» **How to complete this task**:
Look over the listing below and report how many of its lines contain the string "inductive", with no other words.

» **Available data**:

-- ==== Sys2Proof/Syntax.lean ====
section
/-! DEFINITION. The commands of the block: one constructor of `Instr` for each row of spec/opcode_table.json, with the
operands the row's event carries, and the pilot frames they bring (section 7.8). -/

namespace Sys2Proof

/-- A measurement lane L0..L13 (section 1.1). -/
abbrev Lane := Fin 14

/-- A feeder F1..F4, numbered from 0. -/
abbrev Feeder := Fin 4

/-- A rectifier group G1, G2, numbered from 0. -/
abbrev Group := Fin 2

/-- A pilot port: A is 0, B is 1 (the object index of section 7.8). -/
abbrev Port := Fin 2

/-- An AC source: VAB 0, VBC 1, VCA 2 (section 2.1). -/
abbrev Source := Fin 3

/-- A status input S0..S11 (section 10.1). -/
abbrev Input := Fin 12

/-- How far a frame goes (section 7.5): SEGMENT stays on one segment, NETWORK may be forwarded. -/
inductive Scope
  | segment
  | network
  deriving DecidableEq, Repr

/-- The header of a pilot frame but for its kind and body length, which the body gives (section 7.8). -/
structure Header where
  scope : Scope
  loopMark : Bool
  hops : BitVec 3
  origin : Byte
  seq : Byte
  deriving DecidableEq, Repr

/-- One feeder record of a STATUS body, as carried: the values are not checked at reception (R135). -/
structure FeederInfo where
  feeder : Byte
  sectionId : Word16
  state : Byte
  live : Byte
  deriving DecidableEq, Repr

/-- The presented alarm of a STATUS body. -/
structure PresentedInfo where
  tag : Byte
  kind : Byte
  objectClass : Byte
  objectIndex : Byte
  priority : Byte
  deriving DecidableEq, Repr

/-- The last command result of a STATUS body. -/
structure ResultInfo where
  gateway : Byte
  command : Byte
  result : Byte
  deriving DecidableEq, Repr

/-- A STATUS body (section 7.8). The feeder count is the length of `feeders`, and bits 0 to 2 of the presence byte
say which optional fields are there; `reserved` is the rest of the presence byte, as carried. -/
structure StatusBody where
  vb : Word16
  load : Byte
  g1 : Byte
  g2 : Byte
  flags : Byte
  tracker : Byte
  feeders : List FeederInfo
  pending : Byte
  mostUrgent : Byte
  inputFlags : Word16
  reserved : BitVec 5
  presented : Option PresentedInfo
  result : Option ResultInfo
  replyTo : Option Byte
  deriving DecidableEq, Repr

/-- An INTERTRIP body (section 7.8). -/
structure IntertripBody where
  target : Byte
  feeder : Byte
  sectionId : Word16
  cause : Byte
  index : Byte
  age : Word16
  deriving DecidableEq, Repr

/-- A TEST NOTICE body (section 7.8): phase 1 START, 2 END. -/
structure NoticeBody where
  sectionId : Word16
  feeder : Byte
  phase : Byte
  deriving DecidableEq, Repr

/-- A LOCATE body (section 7.8): the sought station, 0 for all. -/
structure LocateBody where
  sought : Byte
  deriving DecidableEq, Repr

/-- A COMMAND body (section 7.8). -/
structure CommandBody where
  target : Byte
  code : Byte
  number : Byte
  arg : Word16
  tag : Byte
  deriving DecidableEq, Repr

/-- The last-trip record of a REPORT body (section 7.8). -/
structure TripInfo where
  cause : Byte
  flags : Byte
  time : Word32
  peak : Word16
  deltaI : Word16
  vl : Word16
  origin : Byte
  repeats : Byte
  deriving DecidableEq, Repr

/-- A REPORT body (section 7.8). Bits 0 and 1 of the presence byte are `hasCause` and `hasDetail`, bit 2 says that
`record` is there; `reserved` is the rest, as carried. -/
structure ReportBody where
  tag : Byte
  kind : Byte
  objectClass : Byte
  objectIndex : Byte
  priority : Byte
  hasCause : Bool
  hasDetail : Bool
  reserved : BitVec 5
  cause : Byte
  first : Word32
  last : Word32
  count : Word16
  detail : Word16
  state : Byte
  record : Option TripInfo
  deriving DecidableEq, Repr

/-- The body of a frame; its constructor is the frame's kind (section 7.8). -/
inductive Payload
  | status (b : StatusBody)
  | intertrip (b : IntertripBody)
  | testNotice (b : NoticeBody)
  | locate (b : LocateBody)
  | command (b : CommandBody)
  | report (b : ReportBody)
  deriving DecidableEq, Repr

/-- A pilot frame: header and body. Its CRC is formed when it is sent (R134). -/
structure Frame where
  header : Header
  payload : Payload
  deriving DecidableEq, Repr

/-- What a COMMAND frame carries beside its command code: the port it was heard on, its header and the fields of its
body (section 7.8). -/
structure CommandOperands where
  port : Port
  header : Header
  target : Byte
  number : Byte
  arg : Word16
  tag : Byte
  deriving DecidableEq, Repr

/-- The commands of the block, one constructor for each row of spec/opcode_table.json, in the table's order. -/
inductive Instr
  | reset (straps : Byte)
  | imageReadComplete (image : List Byte)
  | imageReadTimeout
  | sampleArrival (l : Lane) (raw : Word16)
  | silenceTimerExpiry (l : Lane)
  | stepTimerExpiry
  | crossingWatchExpiry (src : Source)
  | seekTimerExpiry
  | holdoverTimerExpiry
  | retryTimerExpiry
  | firing (g : Group)
  | pulseEnd (g : Group)
  | wakeTimerExpiry
  | lowvTimerExpiry (f : Feeder)
  | contactRawChange (f : Feeder) (closed : Bool)
  | contactDebounceExpiry (f : Feeder)
  | topenExpiry (f : Feeder)
  | tcloseExpiry (f : Feeder)
  | reclaimExpiry (f : Feeder)
  | deadTimeExpiry (f : Feeder)
  | noticeStageExpiry (f : Feeder)
  | contactorStageExpiry (f : Feeder)
  | firstHalfExpiry (f : Feeder)
  | secondHalfExpiry (f : Feeder)
  | liveTimerExpiry (f : Feeder)
  | followTimerExpiry (f : Feeder)
  | peerNoticeExpiry (f : Feeder)
  | segmentBusy (p : Port)
  | segmentIdle (p : Port)
  | gapTimerExpiry (p : Port)
  | frameSent (p : Port)
  | collision (p : Port)
  | backoffTimerExpiry (p : Port)
  | quietTimerExpiry (p : Port)
  | fragment (p : Port) (bytes : List Byte)
  | badReception (p : Port) (bytes : List Byte)
  | statusReceived (p : Port) (h : Header) (b : StatusBody)
  | intertripReceived (p : Port) (h : Header) (b : IntertripBody)
  | testNoticeReceived (p : Port) (h : Header) (b : NoticeBody)
  | locateReceived (p : Port) (h : Header) (b : LocateBody)
  | reportReceived (p : Port) (h : Header) (b : ReportBody)
  | statusTimerExpiry
  | listenerExpiry (station : Byte)
  | staleTimerExpiry (station : Byte)
  | removalTimerExpiry (station : Byte)
  | locateTimerExpiry (station : Byte)
  | repeatTimerExpiry (f : Feeder)
  | confirmTimerExpiry (f : Feeder)
  | dwellTimerExpiry
  | decayTimerExpiry
  | openFeeder (c : CommandOperands)
  | closeFeeder (c : CommandOperands)
  | blockReclose (c : CommandOperands)
  | unblockReclose (c : CommandOperands)
  | resetFeeder (c : CommandOperands)
  | resetGroup (c : CommandOperands)
  | setVoltage (c : CommandOperands)
  | standby (c : CommandOperands)
  | wake (c : CommandOperands)
  | setFloor (c : CommandOperands)
  | acceptAlarm (c : CommandOperands)
  | alarmDone (c : CommandOperands)
  | clearInputFlags (c : CommandOperands)
  | clearOverflow (c : CommandOperands)
  | restart (c : CommandOperands)
  | unknownCommand (c : CommandOperands) (code : Byte)
  | restartTimerExpiry
  | inputRawChange (i : Input) (closed : Bool)
  | inputDebounceExpiry (i : Input)
  deriving DecidableEq, Repr

end Sys2Proof
end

» **Written response**:
3